● **DATA TO USE**
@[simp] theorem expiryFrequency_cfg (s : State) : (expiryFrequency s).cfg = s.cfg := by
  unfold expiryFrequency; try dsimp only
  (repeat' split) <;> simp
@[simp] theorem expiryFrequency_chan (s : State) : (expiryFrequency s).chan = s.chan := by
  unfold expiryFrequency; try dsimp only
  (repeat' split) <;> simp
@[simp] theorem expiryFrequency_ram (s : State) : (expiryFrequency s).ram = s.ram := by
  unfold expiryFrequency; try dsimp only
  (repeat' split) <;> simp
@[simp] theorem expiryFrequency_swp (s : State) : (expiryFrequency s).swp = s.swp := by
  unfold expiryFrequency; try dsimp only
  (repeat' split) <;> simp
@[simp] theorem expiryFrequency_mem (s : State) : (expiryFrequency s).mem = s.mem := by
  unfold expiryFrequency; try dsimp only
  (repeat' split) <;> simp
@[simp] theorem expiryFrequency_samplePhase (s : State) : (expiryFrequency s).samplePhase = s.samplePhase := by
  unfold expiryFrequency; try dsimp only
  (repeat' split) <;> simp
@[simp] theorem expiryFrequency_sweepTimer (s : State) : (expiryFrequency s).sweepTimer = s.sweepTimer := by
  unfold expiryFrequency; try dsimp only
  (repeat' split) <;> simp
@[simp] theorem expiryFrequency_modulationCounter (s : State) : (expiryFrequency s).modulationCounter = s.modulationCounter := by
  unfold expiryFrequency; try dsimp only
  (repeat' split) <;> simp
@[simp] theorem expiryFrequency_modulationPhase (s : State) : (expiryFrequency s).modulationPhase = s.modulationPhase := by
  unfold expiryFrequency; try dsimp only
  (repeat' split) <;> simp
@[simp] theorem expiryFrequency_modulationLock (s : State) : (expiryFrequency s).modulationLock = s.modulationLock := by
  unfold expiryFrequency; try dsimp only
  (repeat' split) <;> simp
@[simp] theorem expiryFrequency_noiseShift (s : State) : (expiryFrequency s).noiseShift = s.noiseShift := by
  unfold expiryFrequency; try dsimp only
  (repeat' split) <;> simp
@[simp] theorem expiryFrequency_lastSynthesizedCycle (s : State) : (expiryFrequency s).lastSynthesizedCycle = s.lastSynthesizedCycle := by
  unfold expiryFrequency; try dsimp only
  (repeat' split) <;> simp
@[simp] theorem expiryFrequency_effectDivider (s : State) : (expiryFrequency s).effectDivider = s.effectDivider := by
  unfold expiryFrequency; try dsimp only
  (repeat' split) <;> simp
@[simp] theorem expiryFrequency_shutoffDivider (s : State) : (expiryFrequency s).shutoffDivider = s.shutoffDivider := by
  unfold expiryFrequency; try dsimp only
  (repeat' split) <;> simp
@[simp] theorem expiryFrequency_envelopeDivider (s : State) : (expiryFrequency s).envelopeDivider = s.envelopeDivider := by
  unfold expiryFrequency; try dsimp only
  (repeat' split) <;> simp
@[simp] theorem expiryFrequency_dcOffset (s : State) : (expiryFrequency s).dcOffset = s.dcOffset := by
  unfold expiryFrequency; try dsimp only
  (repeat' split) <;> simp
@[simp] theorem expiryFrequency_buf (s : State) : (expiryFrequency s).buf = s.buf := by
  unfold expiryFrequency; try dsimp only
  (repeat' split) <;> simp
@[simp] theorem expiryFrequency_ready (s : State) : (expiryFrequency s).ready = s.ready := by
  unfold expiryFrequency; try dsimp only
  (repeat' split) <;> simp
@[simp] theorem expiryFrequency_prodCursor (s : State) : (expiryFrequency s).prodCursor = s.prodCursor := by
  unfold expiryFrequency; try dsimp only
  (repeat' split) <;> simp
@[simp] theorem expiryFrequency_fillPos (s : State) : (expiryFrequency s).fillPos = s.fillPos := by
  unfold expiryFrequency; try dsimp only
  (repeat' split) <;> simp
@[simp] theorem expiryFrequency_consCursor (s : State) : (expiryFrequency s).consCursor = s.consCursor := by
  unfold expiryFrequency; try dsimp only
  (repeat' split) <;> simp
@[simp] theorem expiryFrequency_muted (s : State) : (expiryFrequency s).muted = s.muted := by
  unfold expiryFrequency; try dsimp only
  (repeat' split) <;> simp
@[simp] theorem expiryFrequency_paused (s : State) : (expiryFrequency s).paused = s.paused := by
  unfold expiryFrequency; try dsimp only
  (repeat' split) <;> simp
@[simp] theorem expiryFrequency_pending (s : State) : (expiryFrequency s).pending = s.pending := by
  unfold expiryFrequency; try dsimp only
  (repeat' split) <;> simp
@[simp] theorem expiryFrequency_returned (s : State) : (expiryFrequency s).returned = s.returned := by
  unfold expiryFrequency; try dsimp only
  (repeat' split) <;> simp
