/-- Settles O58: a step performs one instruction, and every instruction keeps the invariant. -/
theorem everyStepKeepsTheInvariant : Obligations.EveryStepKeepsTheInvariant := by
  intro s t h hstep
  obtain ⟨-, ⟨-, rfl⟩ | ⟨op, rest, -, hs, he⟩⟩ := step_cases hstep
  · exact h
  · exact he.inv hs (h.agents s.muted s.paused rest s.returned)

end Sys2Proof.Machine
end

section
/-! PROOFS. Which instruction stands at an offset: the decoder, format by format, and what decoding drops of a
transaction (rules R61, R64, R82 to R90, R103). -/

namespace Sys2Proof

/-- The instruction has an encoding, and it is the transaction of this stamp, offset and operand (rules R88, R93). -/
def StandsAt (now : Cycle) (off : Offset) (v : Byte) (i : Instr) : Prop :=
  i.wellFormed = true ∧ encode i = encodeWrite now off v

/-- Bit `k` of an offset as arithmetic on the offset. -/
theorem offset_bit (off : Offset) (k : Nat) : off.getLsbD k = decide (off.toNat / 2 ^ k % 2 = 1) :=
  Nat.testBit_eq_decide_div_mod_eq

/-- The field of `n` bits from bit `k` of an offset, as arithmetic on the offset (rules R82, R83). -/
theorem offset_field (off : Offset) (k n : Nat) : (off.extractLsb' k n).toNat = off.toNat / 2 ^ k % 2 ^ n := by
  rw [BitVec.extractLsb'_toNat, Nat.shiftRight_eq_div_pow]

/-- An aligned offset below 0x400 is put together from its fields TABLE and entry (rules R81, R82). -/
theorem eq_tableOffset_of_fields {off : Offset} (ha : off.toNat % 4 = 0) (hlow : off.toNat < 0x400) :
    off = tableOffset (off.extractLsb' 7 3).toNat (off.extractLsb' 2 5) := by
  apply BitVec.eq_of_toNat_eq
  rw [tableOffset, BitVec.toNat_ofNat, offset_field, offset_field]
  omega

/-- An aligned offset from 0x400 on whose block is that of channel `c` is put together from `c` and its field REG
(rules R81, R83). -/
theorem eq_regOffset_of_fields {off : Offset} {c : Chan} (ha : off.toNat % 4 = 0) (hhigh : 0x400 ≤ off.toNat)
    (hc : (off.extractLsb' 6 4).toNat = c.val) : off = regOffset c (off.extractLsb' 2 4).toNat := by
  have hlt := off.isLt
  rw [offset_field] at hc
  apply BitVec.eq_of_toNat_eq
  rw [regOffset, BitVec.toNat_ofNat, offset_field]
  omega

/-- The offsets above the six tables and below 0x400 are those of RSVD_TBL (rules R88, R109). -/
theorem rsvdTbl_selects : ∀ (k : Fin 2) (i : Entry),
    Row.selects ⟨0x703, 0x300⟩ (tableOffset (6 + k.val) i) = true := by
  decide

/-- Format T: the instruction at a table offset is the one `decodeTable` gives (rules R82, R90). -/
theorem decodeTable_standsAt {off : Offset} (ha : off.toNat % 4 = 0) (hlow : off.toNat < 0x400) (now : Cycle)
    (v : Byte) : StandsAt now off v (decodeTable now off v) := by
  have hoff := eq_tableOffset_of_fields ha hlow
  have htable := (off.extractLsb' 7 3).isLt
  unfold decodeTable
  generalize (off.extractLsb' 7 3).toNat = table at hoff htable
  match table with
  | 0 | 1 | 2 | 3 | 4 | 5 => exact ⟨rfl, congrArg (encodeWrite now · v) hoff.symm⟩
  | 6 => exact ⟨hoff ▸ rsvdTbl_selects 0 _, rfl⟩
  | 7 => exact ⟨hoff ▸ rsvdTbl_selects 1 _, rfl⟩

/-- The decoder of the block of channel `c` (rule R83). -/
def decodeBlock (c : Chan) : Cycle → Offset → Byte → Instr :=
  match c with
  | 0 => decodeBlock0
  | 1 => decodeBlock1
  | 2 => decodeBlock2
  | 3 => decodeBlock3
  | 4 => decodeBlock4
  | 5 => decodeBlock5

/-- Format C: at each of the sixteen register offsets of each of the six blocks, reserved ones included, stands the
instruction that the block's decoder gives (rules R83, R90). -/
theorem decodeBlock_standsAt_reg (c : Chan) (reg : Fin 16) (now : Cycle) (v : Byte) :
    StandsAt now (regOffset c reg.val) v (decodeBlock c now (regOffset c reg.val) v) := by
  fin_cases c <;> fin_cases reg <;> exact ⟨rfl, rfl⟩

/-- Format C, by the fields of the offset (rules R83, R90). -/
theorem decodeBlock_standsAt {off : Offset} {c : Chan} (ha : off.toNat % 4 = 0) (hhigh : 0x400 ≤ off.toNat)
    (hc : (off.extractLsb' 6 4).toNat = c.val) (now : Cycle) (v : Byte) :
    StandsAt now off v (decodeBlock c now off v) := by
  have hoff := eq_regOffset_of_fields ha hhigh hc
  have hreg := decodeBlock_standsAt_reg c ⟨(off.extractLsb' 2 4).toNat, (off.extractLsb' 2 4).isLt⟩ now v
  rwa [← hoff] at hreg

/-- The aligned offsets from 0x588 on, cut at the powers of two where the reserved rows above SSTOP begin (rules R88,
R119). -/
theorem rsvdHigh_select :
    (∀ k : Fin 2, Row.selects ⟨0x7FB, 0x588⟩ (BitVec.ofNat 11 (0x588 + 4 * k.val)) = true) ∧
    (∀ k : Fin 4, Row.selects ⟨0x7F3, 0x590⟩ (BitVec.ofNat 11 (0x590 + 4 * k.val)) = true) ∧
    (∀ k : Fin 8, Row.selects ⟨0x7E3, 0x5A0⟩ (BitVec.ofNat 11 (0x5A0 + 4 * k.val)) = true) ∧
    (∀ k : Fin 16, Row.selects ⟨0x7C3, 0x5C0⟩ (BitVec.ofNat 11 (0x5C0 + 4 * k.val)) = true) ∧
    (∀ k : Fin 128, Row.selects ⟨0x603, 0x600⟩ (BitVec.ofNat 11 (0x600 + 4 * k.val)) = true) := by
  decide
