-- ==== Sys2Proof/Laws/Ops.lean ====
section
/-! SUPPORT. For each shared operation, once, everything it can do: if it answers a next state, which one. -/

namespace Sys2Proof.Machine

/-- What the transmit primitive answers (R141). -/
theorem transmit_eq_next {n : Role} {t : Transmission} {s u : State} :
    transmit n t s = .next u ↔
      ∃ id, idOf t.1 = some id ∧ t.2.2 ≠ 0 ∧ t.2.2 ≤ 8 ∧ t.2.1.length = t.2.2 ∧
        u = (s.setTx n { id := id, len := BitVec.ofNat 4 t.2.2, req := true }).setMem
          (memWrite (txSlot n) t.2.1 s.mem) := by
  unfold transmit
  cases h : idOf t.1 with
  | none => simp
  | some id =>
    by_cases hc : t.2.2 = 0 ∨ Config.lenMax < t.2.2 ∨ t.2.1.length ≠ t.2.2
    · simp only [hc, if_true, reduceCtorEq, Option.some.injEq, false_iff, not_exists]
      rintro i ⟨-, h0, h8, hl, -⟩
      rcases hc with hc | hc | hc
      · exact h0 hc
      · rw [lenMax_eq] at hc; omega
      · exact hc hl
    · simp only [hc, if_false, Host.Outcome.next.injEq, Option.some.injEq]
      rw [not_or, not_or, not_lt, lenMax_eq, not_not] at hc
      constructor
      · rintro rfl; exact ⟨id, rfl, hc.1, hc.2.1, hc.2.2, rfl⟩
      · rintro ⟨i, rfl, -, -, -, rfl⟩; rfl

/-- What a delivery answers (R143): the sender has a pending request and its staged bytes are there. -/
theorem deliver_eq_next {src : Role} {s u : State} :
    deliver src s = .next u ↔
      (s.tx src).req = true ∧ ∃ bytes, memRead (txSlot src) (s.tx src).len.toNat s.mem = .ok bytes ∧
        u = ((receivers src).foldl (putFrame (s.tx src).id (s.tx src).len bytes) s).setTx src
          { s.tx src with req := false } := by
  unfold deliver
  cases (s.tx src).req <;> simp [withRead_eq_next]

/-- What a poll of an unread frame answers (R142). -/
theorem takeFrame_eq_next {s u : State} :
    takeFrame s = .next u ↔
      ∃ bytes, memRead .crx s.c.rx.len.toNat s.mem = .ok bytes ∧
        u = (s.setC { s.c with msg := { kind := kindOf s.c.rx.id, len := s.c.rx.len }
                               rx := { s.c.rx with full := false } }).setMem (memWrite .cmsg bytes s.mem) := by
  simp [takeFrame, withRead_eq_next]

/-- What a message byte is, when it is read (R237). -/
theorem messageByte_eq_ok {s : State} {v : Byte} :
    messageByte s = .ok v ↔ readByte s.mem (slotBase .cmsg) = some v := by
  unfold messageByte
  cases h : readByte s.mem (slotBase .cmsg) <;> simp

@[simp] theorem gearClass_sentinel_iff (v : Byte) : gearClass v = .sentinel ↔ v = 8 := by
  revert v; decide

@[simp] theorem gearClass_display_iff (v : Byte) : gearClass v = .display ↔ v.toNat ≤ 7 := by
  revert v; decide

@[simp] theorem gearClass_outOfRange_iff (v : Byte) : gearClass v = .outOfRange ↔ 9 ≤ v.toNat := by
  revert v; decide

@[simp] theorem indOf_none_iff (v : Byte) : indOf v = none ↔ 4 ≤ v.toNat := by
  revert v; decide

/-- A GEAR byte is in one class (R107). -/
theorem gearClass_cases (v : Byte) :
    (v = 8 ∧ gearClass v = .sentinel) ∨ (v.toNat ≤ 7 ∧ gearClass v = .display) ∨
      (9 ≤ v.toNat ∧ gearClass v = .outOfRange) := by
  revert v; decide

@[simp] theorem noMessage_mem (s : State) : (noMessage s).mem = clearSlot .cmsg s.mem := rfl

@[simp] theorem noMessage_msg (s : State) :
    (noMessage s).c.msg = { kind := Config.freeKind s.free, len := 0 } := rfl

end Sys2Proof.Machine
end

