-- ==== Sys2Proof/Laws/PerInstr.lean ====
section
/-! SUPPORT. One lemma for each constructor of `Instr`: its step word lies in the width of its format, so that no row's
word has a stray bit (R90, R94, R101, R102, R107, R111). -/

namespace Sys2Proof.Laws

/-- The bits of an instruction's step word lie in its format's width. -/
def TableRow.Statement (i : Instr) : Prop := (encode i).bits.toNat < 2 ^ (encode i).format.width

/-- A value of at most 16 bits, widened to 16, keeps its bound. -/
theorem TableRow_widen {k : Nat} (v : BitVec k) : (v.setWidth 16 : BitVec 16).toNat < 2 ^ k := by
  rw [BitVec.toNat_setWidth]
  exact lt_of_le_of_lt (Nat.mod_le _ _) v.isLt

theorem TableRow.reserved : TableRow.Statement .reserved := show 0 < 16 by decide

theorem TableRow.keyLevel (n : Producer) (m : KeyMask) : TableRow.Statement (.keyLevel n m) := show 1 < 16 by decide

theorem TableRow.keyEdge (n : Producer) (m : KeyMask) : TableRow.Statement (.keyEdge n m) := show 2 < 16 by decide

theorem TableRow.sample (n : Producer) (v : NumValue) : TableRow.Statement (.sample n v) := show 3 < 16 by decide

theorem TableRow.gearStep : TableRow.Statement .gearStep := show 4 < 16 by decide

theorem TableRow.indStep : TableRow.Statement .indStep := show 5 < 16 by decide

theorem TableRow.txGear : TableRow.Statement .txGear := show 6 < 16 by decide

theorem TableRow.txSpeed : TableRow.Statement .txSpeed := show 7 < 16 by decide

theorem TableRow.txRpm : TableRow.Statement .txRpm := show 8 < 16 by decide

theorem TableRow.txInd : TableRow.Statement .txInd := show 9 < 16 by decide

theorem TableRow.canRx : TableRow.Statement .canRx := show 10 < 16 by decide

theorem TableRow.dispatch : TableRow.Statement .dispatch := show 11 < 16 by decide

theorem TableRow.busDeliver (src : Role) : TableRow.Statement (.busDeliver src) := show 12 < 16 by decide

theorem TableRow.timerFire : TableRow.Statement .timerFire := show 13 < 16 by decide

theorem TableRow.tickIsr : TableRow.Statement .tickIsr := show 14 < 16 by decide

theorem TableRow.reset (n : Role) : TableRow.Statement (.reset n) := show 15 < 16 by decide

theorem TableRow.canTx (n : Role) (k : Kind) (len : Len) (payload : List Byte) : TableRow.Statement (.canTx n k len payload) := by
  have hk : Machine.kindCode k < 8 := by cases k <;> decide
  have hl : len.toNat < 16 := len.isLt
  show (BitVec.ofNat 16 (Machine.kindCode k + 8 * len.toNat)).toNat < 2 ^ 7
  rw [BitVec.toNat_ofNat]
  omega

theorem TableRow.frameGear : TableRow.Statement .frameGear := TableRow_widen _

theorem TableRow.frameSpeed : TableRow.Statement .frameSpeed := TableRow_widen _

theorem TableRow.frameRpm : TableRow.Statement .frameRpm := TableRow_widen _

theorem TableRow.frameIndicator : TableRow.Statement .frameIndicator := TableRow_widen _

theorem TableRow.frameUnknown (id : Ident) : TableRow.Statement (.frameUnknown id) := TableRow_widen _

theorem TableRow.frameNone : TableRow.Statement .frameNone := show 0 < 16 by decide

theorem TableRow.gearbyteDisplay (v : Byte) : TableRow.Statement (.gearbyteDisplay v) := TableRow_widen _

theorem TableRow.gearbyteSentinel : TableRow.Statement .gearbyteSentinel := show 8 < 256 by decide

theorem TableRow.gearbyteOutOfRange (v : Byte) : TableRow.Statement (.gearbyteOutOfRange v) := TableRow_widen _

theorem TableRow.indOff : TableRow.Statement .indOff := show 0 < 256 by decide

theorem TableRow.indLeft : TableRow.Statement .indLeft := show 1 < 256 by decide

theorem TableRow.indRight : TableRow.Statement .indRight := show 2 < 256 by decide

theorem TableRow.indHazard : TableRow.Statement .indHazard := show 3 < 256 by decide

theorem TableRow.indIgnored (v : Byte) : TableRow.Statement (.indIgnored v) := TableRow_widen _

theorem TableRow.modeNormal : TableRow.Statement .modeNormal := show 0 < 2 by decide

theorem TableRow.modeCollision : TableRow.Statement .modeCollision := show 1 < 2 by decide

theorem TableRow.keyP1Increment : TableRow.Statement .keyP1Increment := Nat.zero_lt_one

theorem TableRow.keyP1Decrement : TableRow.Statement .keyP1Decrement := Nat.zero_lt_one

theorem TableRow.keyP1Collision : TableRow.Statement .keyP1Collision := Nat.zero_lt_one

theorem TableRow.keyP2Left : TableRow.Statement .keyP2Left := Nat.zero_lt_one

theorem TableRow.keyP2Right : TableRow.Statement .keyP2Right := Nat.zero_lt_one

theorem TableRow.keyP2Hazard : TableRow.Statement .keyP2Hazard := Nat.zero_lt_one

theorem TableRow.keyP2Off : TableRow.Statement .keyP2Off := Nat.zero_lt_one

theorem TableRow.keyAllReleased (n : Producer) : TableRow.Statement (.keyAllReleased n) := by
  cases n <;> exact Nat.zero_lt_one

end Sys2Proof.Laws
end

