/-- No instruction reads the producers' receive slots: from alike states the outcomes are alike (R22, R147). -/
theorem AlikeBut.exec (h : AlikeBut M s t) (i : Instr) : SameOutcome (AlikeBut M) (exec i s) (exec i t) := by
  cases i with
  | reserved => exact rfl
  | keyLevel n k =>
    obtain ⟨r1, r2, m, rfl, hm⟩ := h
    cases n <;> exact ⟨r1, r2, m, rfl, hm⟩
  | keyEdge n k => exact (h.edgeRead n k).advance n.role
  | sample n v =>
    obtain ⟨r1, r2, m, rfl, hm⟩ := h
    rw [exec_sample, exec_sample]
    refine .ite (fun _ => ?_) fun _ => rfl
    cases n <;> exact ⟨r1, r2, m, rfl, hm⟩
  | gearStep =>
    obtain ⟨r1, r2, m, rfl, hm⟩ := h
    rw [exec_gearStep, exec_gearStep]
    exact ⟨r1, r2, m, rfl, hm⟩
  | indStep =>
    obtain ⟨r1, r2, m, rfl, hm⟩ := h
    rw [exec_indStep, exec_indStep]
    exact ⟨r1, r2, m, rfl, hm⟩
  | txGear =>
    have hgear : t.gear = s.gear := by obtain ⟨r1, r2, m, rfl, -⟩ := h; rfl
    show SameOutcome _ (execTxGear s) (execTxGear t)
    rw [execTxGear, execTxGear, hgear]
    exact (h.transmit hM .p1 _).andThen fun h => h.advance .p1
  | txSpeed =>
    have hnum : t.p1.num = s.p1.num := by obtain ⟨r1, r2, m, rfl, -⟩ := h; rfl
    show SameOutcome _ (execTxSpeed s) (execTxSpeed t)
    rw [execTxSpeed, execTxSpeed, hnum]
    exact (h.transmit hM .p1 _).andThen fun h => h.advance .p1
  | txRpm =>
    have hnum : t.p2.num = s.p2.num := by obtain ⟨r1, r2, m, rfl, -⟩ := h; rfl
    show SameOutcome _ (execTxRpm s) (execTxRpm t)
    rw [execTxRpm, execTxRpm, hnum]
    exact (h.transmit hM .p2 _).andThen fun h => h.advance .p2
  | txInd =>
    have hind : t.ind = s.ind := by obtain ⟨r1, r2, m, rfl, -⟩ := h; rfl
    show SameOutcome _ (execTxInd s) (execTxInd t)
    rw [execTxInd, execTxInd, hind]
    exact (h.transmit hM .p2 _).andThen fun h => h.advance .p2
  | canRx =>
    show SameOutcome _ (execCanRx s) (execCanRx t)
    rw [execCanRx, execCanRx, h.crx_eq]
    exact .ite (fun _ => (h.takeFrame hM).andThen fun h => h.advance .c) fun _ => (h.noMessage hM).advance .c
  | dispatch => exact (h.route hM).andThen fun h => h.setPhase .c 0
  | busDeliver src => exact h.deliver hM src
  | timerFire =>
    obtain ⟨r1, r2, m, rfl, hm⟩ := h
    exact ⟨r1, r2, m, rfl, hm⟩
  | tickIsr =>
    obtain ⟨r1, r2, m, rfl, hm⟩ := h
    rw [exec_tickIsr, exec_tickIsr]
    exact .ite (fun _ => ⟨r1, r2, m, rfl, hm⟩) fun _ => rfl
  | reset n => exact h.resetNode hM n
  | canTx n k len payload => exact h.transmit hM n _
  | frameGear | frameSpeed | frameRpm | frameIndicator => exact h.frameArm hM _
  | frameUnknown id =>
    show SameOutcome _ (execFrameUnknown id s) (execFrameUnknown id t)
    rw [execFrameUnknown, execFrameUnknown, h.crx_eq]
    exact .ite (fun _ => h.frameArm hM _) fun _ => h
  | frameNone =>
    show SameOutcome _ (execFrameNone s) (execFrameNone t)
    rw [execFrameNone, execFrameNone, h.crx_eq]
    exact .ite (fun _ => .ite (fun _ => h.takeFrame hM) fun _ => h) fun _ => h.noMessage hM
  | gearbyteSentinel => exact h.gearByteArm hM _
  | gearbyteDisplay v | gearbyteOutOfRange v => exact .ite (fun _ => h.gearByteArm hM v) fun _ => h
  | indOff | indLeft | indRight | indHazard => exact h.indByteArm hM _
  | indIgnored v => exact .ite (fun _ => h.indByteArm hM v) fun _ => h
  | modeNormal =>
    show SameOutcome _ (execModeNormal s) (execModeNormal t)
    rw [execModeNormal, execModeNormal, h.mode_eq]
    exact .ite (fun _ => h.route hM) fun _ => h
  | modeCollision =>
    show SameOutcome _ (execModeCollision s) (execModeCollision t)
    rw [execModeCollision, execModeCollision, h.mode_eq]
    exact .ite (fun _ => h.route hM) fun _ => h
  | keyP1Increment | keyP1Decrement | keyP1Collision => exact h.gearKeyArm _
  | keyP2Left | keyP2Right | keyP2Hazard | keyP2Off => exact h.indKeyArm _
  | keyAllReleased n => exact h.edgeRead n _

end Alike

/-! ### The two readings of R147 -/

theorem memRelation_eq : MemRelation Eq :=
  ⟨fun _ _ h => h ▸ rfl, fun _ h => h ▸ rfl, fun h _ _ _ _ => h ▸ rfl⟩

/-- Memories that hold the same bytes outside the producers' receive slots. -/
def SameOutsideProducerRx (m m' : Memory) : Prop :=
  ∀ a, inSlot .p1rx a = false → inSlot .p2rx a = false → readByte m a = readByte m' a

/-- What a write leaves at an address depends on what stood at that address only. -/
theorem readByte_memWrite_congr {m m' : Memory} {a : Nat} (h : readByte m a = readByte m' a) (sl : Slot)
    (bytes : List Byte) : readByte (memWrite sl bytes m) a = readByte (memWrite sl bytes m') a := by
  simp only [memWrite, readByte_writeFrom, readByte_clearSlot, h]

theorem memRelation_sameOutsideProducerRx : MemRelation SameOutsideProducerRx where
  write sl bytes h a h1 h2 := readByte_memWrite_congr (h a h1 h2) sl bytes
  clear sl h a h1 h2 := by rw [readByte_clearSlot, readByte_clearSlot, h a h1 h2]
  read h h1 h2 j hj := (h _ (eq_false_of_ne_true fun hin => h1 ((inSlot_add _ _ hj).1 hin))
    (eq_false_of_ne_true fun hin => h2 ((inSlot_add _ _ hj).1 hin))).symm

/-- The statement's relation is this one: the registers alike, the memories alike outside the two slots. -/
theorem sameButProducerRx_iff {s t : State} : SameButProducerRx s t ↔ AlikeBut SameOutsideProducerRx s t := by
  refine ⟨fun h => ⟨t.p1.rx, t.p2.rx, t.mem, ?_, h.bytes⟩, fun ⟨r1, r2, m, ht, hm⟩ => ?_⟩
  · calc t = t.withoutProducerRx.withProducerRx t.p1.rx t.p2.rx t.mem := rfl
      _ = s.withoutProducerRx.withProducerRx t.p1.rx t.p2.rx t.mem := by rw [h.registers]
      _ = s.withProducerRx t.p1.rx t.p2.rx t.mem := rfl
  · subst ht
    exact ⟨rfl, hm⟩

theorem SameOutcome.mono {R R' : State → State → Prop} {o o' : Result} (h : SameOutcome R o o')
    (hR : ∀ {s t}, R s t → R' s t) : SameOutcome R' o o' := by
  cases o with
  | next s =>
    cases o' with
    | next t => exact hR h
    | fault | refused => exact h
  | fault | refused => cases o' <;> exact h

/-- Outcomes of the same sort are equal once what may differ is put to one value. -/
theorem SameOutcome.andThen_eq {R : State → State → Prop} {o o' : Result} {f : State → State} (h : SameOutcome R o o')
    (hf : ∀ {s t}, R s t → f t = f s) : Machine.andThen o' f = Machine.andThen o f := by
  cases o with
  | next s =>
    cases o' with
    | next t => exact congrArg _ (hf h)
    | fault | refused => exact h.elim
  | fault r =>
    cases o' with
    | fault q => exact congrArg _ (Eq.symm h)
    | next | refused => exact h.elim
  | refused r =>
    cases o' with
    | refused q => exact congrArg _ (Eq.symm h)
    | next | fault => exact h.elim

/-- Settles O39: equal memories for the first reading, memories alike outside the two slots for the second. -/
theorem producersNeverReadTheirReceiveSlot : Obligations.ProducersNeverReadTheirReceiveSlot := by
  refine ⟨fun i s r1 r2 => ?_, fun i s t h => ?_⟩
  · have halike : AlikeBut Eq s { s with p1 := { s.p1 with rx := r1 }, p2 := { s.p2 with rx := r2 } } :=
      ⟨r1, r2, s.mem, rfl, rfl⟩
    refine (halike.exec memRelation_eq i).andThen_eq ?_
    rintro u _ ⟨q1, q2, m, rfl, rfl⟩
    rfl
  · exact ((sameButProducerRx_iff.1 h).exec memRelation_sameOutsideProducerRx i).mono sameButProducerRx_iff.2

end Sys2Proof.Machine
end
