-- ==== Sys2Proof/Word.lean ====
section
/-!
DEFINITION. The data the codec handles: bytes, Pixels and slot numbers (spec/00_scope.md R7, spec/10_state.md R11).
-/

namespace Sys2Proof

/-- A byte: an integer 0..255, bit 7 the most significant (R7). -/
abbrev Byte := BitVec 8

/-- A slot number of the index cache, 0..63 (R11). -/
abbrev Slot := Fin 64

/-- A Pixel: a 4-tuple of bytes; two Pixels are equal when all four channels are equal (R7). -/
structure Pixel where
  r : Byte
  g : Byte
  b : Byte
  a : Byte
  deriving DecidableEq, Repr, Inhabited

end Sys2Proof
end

● **WHAT IS EXPECTED**
Go through the records above and count every line that includes "Obligations". Give the number and nothing else.

● **SOLUTION FOR THIS TASK**
2